Using the records below, filter for lines that contain the string "HEAD" and copy them out.

RECORDS SHOWN Block Start

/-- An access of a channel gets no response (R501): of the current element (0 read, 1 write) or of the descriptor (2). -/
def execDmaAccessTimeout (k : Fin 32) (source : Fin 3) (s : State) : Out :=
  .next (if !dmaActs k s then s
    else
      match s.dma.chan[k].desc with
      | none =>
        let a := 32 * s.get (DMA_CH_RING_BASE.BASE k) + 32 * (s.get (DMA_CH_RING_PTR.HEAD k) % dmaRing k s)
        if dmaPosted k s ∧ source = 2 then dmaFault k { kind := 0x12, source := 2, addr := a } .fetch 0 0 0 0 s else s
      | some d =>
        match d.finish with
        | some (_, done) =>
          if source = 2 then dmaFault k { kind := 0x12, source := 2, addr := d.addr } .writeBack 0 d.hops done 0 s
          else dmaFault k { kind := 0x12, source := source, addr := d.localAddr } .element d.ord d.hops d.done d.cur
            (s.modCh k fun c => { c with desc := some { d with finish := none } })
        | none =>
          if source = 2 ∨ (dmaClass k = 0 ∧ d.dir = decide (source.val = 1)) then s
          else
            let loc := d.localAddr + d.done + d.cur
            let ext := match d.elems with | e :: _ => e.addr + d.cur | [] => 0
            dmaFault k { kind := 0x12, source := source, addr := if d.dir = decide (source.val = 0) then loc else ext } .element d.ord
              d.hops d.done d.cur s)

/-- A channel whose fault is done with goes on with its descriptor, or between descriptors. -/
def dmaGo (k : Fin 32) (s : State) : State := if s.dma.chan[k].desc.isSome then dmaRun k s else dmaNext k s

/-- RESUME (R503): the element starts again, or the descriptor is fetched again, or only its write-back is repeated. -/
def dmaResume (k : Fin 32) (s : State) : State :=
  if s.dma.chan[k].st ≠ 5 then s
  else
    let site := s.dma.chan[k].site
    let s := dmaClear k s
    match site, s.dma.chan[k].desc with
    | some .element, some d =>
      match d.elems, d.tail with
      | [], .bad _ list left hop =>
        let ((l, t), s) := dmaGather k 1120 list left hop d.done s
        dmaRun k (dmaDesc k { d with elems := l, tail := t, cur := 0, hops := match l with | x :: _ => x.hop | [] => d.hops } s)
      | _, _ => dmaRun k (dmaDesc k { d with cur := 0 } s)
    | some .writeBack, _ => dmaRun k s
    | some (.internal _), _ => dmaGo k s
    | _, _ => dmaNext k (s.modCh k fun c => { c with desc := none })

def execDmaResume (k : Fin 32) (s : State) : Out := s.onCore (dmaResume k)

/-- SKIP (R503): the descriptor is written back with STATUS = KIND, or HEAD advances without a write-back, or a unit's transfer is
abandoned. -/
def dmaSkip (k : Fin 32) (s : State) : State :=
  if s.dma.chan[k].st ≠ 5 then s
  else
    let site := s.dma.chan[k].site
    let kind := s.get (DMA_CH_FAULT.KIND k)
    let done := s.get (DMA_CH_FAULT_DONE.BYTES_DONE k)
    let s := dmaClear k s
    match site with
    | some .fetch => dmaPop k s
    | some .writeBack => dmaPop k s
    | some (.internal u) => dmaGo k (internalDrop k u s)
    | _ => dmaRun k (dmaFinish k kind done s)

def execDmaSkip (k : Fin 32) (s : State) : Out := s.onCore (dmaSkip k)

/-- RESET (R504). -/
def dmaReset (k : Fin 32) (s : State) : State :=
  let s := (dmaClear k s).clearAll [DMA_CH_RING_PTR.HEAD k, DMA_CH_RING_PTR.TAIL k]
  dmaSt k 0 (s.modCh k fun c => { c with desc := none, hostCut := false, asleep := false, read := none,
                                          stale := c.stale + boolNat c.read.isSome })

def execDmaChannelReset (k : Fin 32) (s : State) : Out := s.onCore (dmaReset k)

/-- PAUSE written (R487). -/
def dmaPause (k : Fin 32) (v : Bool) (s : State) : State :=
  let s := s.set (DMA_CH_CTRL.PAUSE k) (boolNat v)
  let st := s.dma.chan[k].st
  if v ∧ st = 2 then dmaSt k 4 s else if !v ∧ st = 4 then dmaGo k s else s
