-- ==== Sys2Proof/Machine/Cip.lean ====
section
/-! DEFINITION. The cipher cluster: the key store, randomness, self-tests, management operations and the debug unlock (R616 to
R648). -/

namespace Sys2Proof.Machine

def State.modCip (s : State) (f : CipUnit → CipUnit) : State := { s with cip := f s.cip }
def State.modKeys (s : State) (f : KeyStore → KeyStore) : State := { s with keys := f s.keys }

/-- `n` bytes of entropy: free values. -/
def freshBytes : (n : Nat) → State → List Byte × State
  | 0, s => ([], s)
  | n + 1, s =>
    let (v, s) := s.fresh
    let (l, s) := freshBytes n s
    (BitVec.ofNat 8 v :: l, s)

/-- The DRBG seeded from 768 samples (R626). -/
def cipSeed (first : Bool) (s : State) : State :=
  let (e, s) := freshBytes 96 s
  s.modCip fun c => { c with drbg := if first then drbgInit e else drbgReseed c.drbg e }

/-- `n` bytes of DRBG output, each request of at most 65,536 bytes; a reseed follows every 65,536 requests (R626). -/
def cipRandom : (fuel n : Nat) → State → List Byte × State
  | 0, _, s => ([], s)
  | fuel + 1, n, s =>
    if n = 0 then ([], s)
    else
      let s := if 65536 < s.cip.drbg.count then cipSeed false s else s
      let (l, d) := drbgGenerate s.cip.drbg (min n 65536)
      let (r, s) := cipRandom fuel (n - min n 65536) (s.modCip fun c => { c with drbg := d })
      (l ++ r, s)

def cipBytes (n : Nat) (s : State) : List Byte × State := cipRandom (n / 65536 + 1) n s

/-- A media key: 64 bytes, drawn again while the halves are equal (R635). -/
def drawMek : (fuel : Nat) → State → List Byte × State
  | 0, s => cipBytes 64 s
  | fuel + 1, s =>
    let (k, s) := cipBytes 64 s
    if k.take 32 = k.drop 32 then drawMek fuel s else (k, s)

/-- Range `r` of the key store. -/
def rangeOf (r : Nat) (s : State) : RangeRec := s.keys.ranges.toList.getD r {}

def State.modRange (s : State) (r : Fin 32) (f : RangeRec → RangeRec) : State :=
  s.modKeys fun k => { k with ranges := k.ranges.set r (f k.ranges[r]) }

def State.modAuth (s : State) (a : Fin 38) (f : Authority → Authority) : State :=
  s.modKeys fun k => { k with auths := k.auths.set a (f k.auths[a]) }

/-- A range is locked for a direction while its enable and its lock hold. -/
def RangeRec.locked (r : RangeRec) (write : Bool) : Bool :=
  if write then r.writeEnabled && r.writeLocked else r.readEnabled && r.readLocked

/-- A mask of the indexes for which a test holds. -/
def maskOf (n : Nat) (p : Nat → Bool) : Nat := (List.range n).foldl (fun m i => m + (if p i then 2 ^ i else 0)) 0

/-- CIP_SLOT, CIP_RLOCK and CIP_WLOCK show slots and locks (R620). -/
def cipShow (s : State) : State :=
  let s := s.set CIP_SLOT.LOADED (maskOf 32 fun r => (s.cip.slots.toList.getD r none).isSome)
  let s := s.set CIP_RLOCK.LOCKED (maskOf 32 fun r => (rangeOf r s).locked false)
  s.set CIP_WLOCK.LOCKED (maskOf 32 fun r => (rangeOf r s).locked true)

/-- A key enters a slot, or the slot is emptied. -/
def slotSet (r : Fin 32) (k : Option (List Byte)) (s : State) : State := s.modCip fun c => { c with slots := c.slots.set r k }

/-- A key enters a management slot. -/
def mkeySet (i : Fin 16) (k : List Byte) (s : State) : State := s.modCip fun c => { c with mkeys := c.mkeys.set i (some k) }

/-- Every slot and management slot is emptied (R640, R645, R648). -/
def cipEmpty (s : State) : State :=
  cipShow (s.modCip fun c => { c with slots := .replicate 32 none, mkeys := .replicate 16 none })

RECORDS SHOWN Block End

**OUTPUT FOR THIS TASK**
        let a := 32 * s.get (DMA_CH_RING_BASE.BASE k) + 32 * (s.get (DMA_CH_RING_PTR.HEAD k) % dmaRing k s)
/-- SKIP (R503): the descriptor is written back with STATUS = KIND, or HEAD advances without a write-back, or a unit's transfer is
  let s := (dmaClear k s).clearAll [DMA_CH_RING_PTR.HEAD k, DMA_CH_RING_PTR.TAIL k]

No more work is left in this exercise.